Saved data entries:
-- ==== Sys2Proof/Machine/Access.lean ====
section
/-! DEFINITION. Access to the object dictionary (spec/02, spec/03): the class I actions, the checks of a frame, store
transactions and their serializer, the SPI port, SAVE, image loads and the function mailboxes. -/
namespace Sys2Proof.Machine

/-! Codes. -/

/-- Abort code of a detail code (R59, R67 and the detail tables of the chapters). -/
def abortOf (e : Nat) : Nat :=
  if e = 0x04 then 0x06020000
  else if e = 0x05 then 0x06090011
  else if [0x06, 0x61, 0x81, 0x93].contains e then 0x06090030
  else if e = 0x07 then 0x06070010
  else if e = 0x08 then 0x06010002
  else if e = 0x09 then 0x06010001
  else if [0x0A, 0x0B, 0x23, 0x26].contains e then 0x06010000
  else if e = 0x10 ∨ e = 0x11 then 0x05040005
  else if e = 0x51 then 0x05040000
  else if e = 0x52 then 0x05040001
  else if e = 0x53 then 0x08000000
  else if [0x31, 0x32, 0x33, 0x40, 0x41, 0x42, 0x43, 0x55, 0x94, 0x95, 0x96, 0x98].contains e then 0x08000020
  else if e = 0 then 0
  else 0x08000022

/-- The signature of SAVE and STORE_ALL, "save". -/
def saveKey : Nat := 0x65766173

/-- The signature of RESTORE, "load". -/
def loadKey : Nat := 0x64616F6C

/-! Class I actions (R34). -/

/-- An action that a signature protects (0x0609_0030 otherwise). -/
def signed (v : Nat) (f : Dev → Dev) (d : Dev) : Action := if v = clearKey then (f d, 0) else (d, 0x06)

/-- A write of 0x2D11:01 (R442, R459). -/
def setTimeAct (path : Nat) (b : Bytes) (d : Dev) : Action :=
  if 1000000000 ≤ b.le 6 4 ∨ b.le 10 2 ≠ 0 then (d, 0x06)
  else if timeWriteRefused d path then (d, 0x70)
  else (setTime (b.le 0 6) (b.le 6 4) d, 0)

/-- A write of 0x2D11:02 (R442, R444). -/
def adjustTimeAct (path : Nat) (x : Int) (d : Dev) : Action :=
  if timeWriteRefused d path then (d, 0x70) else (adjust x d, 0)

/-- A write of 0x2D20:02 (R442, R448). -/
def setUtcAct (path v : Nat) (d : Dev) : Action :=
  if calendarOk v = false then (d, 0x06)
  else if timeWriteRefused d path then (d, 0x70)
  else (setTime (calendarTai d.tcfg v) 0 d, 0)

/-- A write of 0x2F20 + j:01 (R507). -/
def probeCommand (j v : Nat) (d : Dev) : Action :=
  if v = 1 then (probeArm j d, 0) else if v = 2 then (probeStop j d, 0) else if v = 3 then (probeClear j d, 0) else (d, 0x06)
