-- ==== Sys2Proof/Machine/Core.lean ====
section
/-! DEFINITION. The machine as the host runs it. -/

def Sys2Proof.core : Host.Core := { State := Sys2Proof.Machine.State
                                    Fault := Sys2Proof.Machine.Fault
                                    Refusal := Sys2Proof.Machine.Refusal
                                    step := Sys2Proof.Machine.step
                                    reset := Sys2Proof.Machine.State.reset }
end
==
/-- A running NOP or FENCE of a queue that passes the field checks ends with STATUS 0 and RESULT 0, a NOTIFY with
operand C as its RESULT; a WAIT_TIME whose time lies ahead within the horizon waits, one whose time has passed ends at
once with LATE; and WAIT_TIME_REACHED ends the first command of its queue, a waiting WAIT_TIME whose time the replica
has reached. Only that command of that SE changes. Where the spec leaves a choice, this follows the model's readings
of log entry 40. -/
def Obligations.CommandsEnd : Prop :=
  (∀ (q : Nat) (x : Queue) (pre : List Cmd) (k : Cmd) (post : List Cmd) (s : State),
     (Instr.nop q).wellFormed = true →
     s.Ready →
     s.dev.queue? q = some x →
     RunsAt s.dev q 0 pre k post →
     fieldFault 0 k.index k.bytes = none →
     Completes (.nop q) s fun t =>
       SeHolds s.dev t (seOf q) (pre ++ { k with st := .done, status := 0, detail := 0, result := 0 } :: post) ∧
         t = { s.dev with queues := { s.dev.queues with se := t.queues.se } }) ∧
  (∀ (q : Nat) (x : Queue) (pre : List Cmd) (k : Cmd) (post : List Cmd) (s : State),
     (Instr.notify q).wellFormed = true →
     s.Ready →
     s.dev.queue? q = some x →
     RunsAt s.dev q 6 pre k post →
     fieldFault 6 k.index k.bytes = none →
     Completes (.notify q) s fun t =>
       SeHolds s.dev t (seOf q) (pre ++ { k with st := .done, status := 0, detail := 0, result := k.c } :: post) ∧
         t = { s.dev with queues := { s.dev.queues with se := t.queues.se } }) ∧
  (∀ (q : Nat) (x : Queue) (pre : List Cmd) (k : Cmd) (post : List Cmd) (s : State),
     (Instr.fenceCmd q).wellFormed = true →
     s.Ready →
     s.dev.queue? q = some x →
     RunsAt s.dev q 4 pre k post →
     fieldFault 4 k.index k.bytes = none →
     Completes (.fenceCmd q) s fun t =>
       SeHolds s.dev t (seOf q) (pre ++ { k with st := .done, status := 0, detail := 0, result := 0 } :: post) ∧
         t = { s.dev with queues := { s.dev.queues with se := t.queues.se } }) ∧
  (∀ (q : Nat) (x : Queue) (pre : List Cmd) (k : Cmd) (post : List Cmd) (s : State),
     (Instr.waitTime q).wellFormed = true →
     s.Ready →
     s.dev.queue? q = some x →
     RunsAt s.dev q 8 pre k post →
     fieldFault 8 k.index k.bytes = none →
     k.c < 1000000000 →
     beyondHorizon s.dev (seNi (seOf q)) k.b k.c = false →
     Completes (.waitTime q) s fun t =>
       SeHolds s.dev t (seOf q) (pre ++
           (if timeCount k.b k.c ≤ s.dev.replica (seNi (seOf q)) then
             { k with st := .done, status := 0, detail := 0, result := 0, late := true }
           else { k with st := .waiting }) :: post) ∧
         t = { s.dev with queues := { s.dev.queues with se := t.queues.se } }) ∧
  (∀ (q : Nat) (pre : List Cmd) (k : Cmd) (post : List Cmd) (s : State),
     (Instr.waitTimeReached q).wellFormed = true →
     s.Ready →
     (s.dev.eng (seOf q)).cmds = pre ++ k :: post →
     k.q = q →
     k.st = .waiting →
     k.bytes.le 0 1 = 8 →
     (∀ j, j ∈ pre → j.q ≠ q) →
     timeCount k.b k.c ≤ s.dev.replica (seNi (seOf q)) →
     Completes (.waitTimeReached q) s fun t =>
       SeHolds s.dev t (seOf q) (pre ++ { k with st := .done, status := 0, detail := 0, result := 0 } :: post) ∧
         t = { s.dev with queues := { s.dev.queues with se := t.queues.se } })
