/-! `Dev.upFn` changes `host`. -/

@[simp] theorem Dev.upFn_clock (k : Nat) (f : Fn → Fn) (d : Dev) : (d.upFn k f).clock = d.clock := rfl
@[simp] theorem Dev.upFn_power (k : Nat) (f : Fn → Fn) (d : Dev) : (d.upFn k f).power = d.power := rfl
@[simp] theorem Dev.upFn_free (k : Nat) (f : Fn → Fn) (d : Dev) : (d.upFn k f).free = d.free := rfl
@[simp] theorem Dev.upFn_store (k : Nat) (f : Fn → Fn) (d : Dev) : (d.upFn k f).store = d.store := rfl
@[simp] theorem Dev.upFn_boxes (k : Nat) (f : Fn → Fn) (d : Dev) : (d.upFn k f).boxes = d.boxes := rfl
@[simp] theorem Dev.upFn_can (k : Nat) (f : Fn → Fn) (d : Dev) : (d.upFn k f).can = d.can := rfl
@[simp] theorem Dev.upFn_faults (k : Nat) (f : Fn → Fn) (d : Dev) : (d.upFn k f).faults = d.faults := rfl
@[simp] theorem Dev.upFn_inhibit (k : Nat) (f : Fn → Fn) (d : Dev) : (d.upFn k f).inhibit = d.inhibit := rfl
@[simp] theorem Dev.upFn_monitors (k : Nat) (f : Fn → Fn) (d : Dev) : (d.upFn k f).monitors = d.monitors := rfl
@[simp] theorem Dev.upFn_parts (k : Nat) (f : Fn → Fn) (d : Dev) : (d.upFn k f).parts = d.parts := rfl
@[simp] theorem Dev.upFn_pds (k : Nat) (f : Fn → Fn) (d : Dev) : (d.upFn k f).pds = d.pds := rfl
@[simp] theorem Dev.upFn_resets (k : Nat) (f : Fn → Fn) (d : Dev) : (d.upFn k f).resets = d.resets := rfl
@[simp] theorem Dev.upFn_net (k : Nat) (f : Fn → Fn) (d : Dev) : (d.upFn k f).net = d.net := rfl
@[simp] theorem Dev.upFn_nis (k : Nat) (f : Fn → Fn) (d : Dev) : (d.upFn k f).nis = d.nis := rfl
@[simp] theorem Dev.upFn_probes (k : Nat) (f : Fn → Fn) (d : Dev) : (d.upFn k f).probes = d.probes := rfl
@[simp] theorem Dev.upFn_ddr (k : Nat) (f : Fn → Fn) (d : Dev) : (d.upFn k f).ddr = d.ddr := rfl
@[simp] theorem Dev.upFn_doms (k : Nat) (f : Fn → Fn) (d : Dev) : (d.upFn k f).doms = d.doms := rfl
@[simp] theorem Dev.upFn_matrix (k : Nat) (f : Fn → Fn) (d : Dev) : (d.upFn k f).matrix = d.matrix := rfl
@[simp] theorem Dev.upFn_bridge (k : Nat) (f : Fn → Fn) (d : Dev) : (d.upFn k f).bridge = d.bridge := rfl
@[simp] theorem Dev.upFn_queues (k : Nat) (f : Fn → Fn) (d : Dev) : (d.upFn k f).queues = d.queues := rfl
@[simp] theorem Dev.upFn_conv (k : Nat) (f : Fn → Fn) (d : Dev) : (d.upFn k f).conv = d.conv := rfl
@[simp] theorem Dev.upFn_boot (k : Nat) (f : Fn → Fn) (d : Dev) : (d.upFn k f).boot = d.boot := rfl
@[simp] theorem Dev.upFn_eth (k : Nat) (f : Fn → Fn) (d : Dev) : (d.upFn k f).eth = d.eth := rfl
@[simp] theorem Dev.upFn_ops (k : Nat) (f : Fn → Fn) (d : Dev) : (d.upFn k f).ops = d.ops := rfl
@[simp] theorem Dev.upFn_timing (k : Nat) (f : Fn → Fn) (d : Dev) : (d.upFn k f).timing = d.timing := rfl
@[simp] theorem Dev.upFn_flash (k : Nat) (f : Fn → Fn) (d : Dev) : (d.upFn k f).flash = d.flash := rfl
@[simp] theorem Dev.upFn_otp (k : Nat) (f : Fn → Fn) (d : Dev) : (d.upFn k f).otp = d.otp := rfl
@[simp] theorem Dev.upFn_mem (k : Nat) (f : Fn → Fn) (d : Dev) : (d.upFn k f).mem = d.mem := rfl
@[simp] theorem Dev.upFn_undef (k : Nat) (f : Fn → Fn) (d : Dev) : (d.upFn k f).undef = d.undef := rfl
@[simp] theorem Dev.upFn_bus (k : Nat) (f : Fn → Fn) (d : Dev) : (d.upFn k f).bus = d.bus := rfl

**TASK OBJECTIVE**
The lines above from the one with "d.undef := rfl" through the one with "d.bus := rfl" are to be duplicated exactly, ends included, with nothing added.

**RESPONSE BELOW**
@[simp] theorem Dev.upFn_undef (k : Nat) (f : Fn → Fn) (d : Dev) : (d.upFn k f).undef = d.undef := rfl
@[simp] theorem Dev.upFn_bus (k : Nat) (f : Fn → Fn) (d : Dev) : (d.upFn k f).bus = d.bus := rfl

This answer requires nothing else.